EXERCISE DIRECTIONS:
Search the records below for the string "issued" and copy each line where it turns up.

STUDY MATERIAL:

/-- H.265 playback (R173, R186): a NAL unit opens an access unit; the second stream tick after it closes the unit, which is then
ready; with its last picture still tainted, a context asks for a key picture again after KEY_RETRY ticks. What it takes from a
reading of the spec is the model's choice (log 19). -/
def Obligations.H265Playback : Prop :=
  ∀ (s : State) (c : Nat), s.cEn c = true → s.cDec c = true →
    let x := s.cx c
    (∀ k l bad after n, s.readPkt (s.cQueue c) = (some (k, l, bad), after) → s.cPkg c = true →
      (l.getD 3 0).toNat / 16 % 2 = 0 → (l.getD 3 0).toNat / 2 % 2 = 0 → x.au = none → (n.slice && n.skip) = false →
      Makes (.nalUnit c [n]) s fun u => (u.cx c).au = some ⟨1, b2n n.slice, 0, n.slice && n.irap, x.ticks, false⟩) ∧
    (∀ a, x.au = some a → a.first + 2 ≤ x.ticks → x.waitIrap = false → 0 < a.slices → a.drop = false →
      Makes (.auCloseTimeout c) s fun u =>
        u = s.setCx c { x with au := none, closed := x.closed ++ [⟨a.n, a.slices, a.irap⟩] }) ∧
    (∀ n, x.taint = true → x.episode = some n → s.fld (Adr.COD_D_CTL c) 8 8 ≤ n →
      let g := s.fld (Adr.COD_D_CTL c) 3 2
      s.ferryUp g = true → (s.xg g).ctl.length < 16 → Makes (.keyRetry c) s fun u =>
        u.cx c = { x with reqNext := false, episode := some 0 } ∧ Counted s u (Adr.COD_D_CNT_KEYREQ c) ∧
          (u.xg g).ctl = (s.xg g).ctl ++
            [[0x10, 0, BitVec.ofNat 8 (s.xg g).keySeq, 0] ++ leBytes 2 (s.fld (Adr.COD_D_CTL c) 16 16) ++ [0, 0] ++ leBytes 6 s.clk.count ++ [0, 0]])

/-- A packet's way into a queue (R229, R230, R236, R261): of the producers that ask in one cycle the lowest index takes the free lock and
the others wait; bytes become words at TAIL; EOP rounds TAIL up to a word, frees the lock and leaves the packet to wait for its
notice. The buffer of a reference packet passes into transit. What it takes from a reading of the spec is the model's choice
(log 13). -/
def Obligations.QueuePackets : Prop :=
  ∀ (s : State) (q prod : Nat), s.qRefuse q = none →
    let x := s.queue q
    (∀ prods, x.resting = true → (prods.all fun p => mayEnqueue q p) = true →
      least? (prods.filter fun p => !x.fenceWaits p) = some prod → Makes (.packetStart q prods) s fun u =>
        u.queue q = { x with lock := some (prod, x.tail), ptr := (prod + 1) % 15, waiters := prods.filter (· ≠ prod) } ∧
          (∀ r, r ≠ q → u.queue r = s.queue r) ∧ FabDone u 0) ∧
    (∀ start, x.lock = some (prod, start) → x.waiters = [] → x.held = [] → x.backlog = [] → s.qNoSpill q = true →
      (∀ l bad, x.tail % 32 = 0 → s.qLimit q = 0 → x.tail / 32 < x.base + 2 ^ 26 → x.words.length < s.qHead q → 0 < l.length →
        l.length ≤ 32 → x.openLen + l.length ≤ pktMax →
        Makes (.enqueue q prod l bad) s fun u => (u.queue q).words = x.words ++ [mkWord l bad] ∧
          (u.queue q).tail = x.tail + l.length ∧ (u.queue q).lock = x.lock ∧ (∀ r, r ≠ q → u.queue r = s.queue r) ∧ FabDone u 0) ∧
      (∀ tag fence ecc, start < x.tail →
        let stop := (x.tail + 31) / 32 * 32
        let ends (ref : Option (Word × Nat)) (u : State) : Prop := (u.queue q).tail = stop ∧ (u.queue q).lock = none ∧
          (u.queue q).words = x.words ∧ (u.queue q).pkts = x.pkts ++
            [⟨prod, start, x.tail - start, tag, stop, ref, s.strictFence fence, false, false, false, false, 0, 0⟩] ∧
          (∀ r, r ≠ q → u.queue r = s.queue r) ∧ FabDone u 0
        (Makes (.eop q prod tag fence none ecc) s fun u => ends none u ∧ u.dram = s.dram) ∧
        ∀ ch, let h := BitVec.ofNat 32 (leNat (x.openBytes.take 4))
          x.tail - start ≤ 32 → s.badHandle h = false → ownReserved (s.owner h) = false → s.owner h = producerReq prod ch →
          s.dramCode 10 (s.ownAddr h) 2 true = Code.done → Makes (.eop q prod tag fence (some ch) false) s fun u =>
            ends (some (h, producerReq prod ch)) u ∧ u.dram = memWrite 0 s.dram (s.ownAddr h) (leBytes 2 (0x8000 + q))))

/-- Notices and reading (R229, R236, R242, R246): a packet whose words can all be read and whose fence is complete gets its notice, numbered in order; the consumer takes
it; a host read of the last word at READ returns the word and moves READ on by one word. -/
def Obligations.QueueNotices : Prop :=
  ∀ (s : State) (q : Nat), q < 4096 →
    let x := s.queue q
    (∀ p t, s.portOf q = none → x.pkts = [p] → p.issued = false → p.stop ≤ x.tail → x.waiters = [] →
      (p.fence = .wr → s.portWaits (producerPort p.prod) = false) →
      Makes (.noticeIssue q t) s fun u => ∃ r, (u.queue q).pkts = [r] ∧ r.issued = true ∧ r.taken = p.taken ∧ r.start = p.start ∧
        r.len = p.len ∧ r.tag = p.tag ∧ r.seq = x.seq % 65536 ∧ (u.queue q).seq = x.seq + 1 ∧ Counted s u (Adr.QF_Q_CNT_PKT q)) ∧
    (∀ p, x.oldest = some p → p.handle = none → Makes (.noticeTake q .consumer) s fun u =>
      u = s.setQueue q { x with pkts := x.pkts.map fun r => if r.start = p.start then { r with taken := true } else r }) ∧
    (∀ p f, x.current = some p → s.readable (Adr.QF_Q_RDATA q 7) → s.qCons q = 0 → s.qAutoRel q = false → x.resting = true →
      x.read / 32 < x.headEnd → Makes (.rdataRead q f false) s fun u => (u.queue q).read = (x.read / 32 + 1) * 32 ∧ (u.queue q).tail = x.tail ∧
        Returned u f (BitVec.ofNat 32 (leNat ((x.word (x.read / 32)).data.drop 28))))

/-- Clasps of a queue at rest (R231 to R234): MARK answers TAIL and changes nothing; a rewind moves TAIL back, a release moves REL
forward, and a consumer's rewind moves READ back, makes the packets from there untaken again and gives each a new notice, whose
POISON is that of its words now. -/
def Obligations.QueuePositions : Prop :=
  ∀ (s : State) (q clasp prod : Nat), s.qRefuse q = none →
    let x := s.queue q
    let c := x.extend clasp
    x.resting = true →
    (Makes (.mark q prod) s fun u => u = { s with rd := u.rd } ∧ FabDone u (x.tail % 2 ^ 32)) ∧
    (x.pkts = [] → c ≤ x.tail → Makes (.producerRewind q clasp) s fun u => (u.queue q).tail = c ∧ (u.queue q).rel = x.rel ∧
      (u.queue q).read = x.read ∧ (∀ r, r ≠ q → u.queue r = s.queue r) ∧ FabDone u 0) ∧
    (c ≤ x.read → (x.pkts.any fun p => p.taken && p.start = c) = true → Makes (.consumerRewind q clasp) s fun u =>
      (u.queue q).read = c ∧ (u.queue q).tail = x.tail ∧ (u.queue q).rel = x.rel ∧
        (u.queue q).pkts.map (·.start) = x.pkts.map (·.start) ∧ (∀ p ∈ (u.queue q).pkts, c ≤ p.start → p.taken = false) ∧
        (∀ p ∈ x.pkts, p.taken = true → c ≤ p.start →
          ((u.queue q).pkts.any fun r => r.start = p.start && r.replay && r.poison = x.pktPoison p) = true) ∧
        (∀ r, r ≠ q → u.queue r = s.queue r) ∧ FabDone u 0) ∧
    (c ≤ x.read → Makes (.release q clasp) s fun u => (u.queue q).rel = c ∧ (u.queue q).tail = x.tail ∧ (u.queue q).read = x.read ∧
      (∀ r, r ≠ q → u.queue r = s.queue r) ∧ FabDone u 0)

EXERCISE RESULT:
    (∀ p t, s.portOf q = none → x.pkts = [p] → p.issued = false → p.stop ≤ x.tail → x.waiters = [] →
      Makes (.noticeIssue q t) s fun u => ∃ r, (u.queue q).pkts = [r] ∧ r.issued = true ∧ r.taken = p.taken ∧ r.start = p.start ∧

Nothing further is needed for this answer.